雇っている人と雇われている人、上司と部下といった上下関係や、営業さんと事務仕事をなされている方の、どちらがより秀でているか、会社の役に立っているかといったいがみ合った関係の形になると、ついつい優位な者は下位な者に対して、一方はもう一方に対して、高圧的な物言いをしてしまいがちなものではないかと思います。事実、酒の席を考えてみると、「あんな言い方をされなきゃいけないのか!!」等と怒っている人を見かけたことありませんか?

高圧的な物言いをする人に、好意を抱き、同じ目標に対し協力しようと思える聖人君子はおいそれといるものではないでしょう。これは、部や課といったチーム単位で働く歳、マイナスに作用してしまいかねません。

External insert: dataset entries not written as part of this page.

-- ==== Sys2Proof/Machine/Causeway.lean ====
section
/-! DEFINITION. The windowed watchdog (R533, R49), lockstep mismatches (R527), the Causeway's repeaters (R536 to R540) and the
loss of VCC5 (R545). -/

namespace Sys2Proof.Machine

/-! ### Watchdog -/

/-- A watchdog expiry resets the Crown die (R31, R533); the reset counts towards the firmware slot that was
booted, if one was (R49). -/
def State.watchdogReset (s : State) : State :=
  let g := s.getF DeckBootStatus.stage
  let booted := g == 5 || g == 6 || g == 7 || g == 8 || g == 11
  let slot := s.getF DeckBootStatus.fwSlot
  let f := if slot = 0 then DeckBootStatus.attemptsA else DeckBootStatus.attemptsB
  let n := s.getF f
  let fromSlot := s.fw.fromSlot
  let s := s.crownReset DeckResetCause.watchdog
  if !booted then s else (if fromSlot then s.setF f (min (n + 1) 3) else s).bootFail 0x22

/-- WATCHDOG_SERVICE (R533): firmware writes a token, with or without HOLD; `fails`: the transfer over the Hatpin link fails four
times running (R12), and the Brim die sees no service. -/
def execWatchdogService (token : Byte) (hold fails : Bool) (s : State) : Host.Outcome State Fault Refusal :=
  .next (if fails then s.hatpinDown else match s.brim.wdClose with
    | none => s
    | some _ =>
      if token.toNat != s.getF WdtStatus.nextToken || s.brim.hb < s.brim.wdOpen then s.watchdogReset
      else ((s.setF WdtStatus.nextToken (Config.watchdogNext token.toNat % 256)).watchdogWindow false hold).faultFall 12)

/-- WATCHDOG_EXPIRY (R533): no service by CLOSE, or by BOOT for the first. -/
def execWatchdogExpiry (s : State) : Host.Outcome State Fault Refusal :=
  .next (match s.brim.wdClose with
    | none => s
    | some d => (s.hbTo d).watchdogReset)

/-- WATCHDOG_WARNING (R533): 75% of CLOSE has passed without a service. -/
def execWatchdogWarning (s : State) : Host.Outcome State Fault Refusal :=
  .next (match s.brim.wdWarnAt with
    | none => s
    | some d =>
      let s := { s.hbTo d with brim := { (s.hbTo d).brim with wdWarnAt := none } }
      s.faultRise 12)

/-- LOCKSTEP_MISMATCH (R527, R446): core pair 0 Milliner A, 1 Milliner B, 2 the Hatbox's. -/
def execLockstepMismatch (pair : Fin 3) (s : State) : Host.Outcome State Fault Refusal :=
  .next (if pair.val = 2 then s.hbxLock else s.faultRise (9 + pair))

/-! ### Repeaters -/

def cwAge (v : Nat) : Nat := bitsOf v 15 8

/-- Counters of R540 by pair: 0 REPEATED_AB, 1 REPEATED_BA, 2 DROPPED, 3 BUS_OFFS. -/
def State.incCw (s : State) (p i : Nat) : State :=
  let k := p * 4 + i
  { s with brim := { s.brim with
      cwCtrs := tabSet ctrDefault s.brim.cwCtrs k (min (tabGet ctrDefault s.brim.cwCtrs k + 1) (2 ^ 64 - 1)) } }

/-- The repeater acts on its buses: it owns the pair, which is enabled (R537), VCC5 is there, and the device is neither Parked nor Listening (R374). -/
def State.cwActive (s : State) (p : Nat) : Bool :=
  (s.repeater p).owns && cwEnable (s.cwPar p) && s.brim.vcc5 && s.brim.power != pwParked && s.brim.power != pwListening && s.brim.power != pwOff

/-- Direction of a repeater: `false` A to B. -/
def Repeater.dir (r : Repeater) (ba : Bool) : RepeatDir := if ba then r.ba else r.ab
def Repeater.setDir (r : Repeater) (ba : Bool) (d : RepeatDir) : Repeater := if ba then { r with ba := d } else { r with ab := d }

/-- A pass entry matches ID and IDE with its direction bit (R538). -/
def State.cwPasses (s : State) (p : Nat) (ba ide : Bool) (id : Nat) : Bool :=
  (List.range 32).any (fun i =>
    let e := bitsOf (s.nvmPar (0x8010 + p * 2 + i / 16)) (i % 16 * 32 + 31) (i % 16 * 32)
    bitOf e (if ba then 31 else 30) && bitOf e 29 == ide && bitsOf e 28 0 == id)

/-- Drop the frames at the head that are older than AGE. -/
def State.cwAged (s : State) (p : Nat) (ba : Bool) : Nat → State
  | 0 => s
  | n + 1 =>
    let d := (s.repeater p).dir ba
    match d.fifo with
    | (_, t) :: rest =>
      if t + msC (cwAge (s.cwPar p)) < s.brim.hb then
        ((s.setRepeater p ((s.repeater p).setDir ba { d with fifo := rest, attempts := 0 })).incCw p 2).cwAged p ba n
      else s
    | [] => s

/-- The transceivers of an owned pair are in normal mode under Causeway control while VCC5 is there (R36). -/
def State.cwXcvrs (s : State) (p : Nat) : State :=
  if (s.repeater p).owns && s.brim.vcc5 then (s.setF (CanStatus.xcvrMode (2 * p)) 0).setF (CanStatus.xcvrMode (2 * p + 1)) 0
  else s

/-- Does the configuration in force hold a CHANNEL record for a Channel (R39; log entry 36)? -/
def State.chanRecord (s : State) (c : Nat) : Bool := s.fw.chanRecords.contains c

/-- First-light, or a commit, holds CHANNEL records for the Channels `l`; those of Causeway pairs are noted. -/
def State.noteRecords (s : State) (l : List Nat) : State :=
  { s with fw := { s.fw with chanRecords := (s.fw.chanRecords ++ l.filter (fun c => decide (24 ≤ c ∧ c ≤ 31))).eraseDups } }

/-- A pair is retained (R39, R536): its RETAIN as committed, which firmware may still have to write to the Brim die. -/
def State.cwRetained (s : State) (p : Nat) : Bool :=
  match s.gci.nvmPend.reverse.find? (fun kv => kv.1 == pkey oDeck (0x1800 + p)) with
  | some kv => cwRetain kv.2
  | none => cwRetain (s.cwPar p)

/-- The wait for a handover starts where both Channels of a pair have a CHANNEL record and the pair is not retained (R39). -/
def State.handoverStart (s : State) : State :=
  (List.range 4).foldl (fun (s : State) p =>
    let r := s.repeater p
    if s.chanRecord (24 + 2 * p) && s.chanRecord (25 + 2 * p) && r.owns && r.waitUntil.isNone && !s.cwRetained p
    then s.setRepeater p { r with waitUntil := some (s.brim.hb + msC 10) } else s) s

/-- CAUSEWAY_TAKEOVER (R537): both buses are idle, or 100 µs have passed, and the repeater takes its pair: with its transceivers in
normal mode, and to calibrate anew, since WOSC[1] stood while no pair repeated (R539; DEDUCED, log entry 119); a handover may be due (R39). -/
def execCausewayTakeover (p : Fin 4) (s : State) : Host.Outcome State Fault Refusal :=
  let r := s.repeater p
  .next (if r.waitUntil.isSome && !r.handedOver && !r.owns then (s.setRepeater p { r with
      owns := true, waitUntil := none, ab := { r.ab with calibrated := false }, ba := { r.ba with calibrated := false } }).cwXcvrs p
      |>.handoverStart
    else s)

/-- A correct frame on a bus of a pair that repeats: it calibrates the other direction and, where the filter passes it, waits. -/
def State.cwTake (s : State) (p : Nat) (onB : Bool) (f : CanFrame) : State :=
  let r := s.repeater p
  -- the direction that sends to the bus the frame was on is calibrated
  let r := r.setDir (!onB) { r.dir (!onB) with calibrated := true }
  let s := s.setRepeater p r
  let id := if f.ide then f.id.toNat else f.id.toNat % 2 ^ 11
  if !s.cwPasses p onB f.ide id then s
  else
    let d := r.dir onB
    if d.fifo.length ≥ 4 then s.incCw p 2
    else
      let rec_ := leBytes 4 (id + b2n f.ide * 2 ^ 29 + b2n f.rtr * 2 ^ 30) ++ [0] ++ leBytes 1 (f.dlc.toNat * 16) ++
        leBytes 2 f.payload.length ++ zeros 8 ++ f.payload
      s.setRepeater p (r.setDir onB { d with fifo := d.fifo ++ [(rec_, s.brim.hb)] })

/-- CAUSEWAY_FRAME_RECEIVE (R538, R539): a correct frame on bus A, or on bus B where `onB`. FD and XL frames are protocol
exceptions. -/
def execCausewayFrameReceive (p : Fin 4) (onB : Bool) (f : CanFrame) (s : State) : Host.Outcome State Fault Refusal :=
  -- a node that is bus-off takes no part in its bus; any other acknowledges a correct frame
  .next (if !s.cwActive p || f.kind.val != 0 || ((s.repeater p).dir (!onB)).busOff then s
    else { s.cwTake p onB f with out := .canAck (2 * p + b2n onB) :: (s.cwTake p onB f).out })

/-- An attempt with frame `b` ends in success, error or no acknowledge (R538). -/
def State.cwEnded (s : State) (p : Nat) (ba : Bool) (outcome : Nat) (b : List Byte) (rest : List (List Byte × Nat)) : State :=
  let d := (s.repeater p).dir ba
  let put := fun (s : State) (d : RepeatDir) => s.setRepeater p ((s.repeater p).setDir ba d)
  if outcome = 0 then
    let s := { s with out := .canTx (p * 2 + (if ba then 0 else 1)) b :: s.out }
    (put s { d with fifo := rest, attempts := 0, tec := d.tec - 1 }).incCw p (b2n ba)
  else
    let tec := if outcome = 3 && d.tec ≥ 128 then d.tec else d.tec + 8
    let d := { d with attempts := d.attempts + 1, tec := tec }
    let d := if d.attempts ≥ 16 then { d with fifo := rest, attempts := 0 } else d
    if tec ≥ 256 then (put s { d with busOff := true }).incCw p 3 else put s d

/-- CAUSEWAY_ATTEMPT_END (R538): the attempt of direction `ba` ends in success (0), error (1), arbitration lost (2) or no
acknowledge (3). A frame older than AGE is dropped before the attempt. -/
def execCausewayAttemptEnd (p : Fin 4) (ba : Bool) (outcome : Fin 4) (s : State) : Host.Outcome State Fault Refusal :=
  let s := s.cwAged p ba 4
  let d := (s.repeater p).dir ba
  .next (match d.fifo with
    | [] => s
    | (b, _) :: rest =>
      if !s.cwActive p || d.busOff || !d.calibrated || outcome.val = 2 then s
      else s.cwEnded p ba outcome.val b rest)

/-- CAUSEWAY_RECOVERY_DONE (R538): 128 occurrences of 11 recessive bits. -/
def execCausewayRecoveryDone (p : Fin 4) (ba : Bool) (s : State) : Host.Outcome State Fault Refusal :=
  let d := (s.repeater p).dir ba
  .next (if d.busOff then s.setRepeater p ((s.repeater p).setDir ba { d with busOff := false, tec := 0 }) else s)

/-- VCC5_LOSS (R545): the integrated CAN transceivers stay in standby, and Causeway pairs do not repeat. -/
def execVcc5Loss (s : State) : Host.Outcome State Fault Refusal :=
  let s := { s with brim := { s.brim with vcc5 := false } }
  .next ((List.range 16).foldl (fun s n =>
    ((s.setCan n { s.canLane n with xcvrPend := none, xcvrGoing := none }).setF (CanStatus.xcvrMode n) 2).setF (CanStatus.monitor n) 0) s)

/-- VCC5_RESTORED (R545). -/
def execVcc5Restored (s : State) : Host.Outcome State Fault Refusal :=
  let s := { s with brim := { s.brim with vcc5 := true } }
  .next ((List.range 4).foldl (fun s p => s.cwXcvrs p) s)

end Sys2Proof.Machine
end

もちろん叱責されたことをキッカケに奮起するというタイプの人もいるとは思いますが、理不尽に感じる叱責を奮起のキッカケにするということは、「いずれ相手を叩き潰してやる!」というネジ曲がったヤル気になってしまうこともあるかもしれません。このヤル気の結果、数字は上がるかもしれませんが、その先にハッピーエンドが待っているとは、私にはちょっと思えません。

感情の赴くまま、相手を罵り貶めるのは簡単ですが、相手を尊重するというのは難しいことです。が、このラーメン店の店主さんの言葉遣いに込められた心がけと工夫は、相手の気持ちを汲みつつ、お客さんにも不快な思いをさせることもない、非常に優れたものではないかと思います。

相手を尊重し、ほんの少し言葉遣いを変えるだけで、相手に嫌な感情を抱かせることなく、気持よく働く環境・関係というのは構築できるものなのかもしれません。チームがいまいち上手く機能していないと思われているようであれば、日頃の言葉遣いはどうだったか、相手に嫌な思いをさせてしまってはいないかということをチェックしてみる価値は十分にあると思います。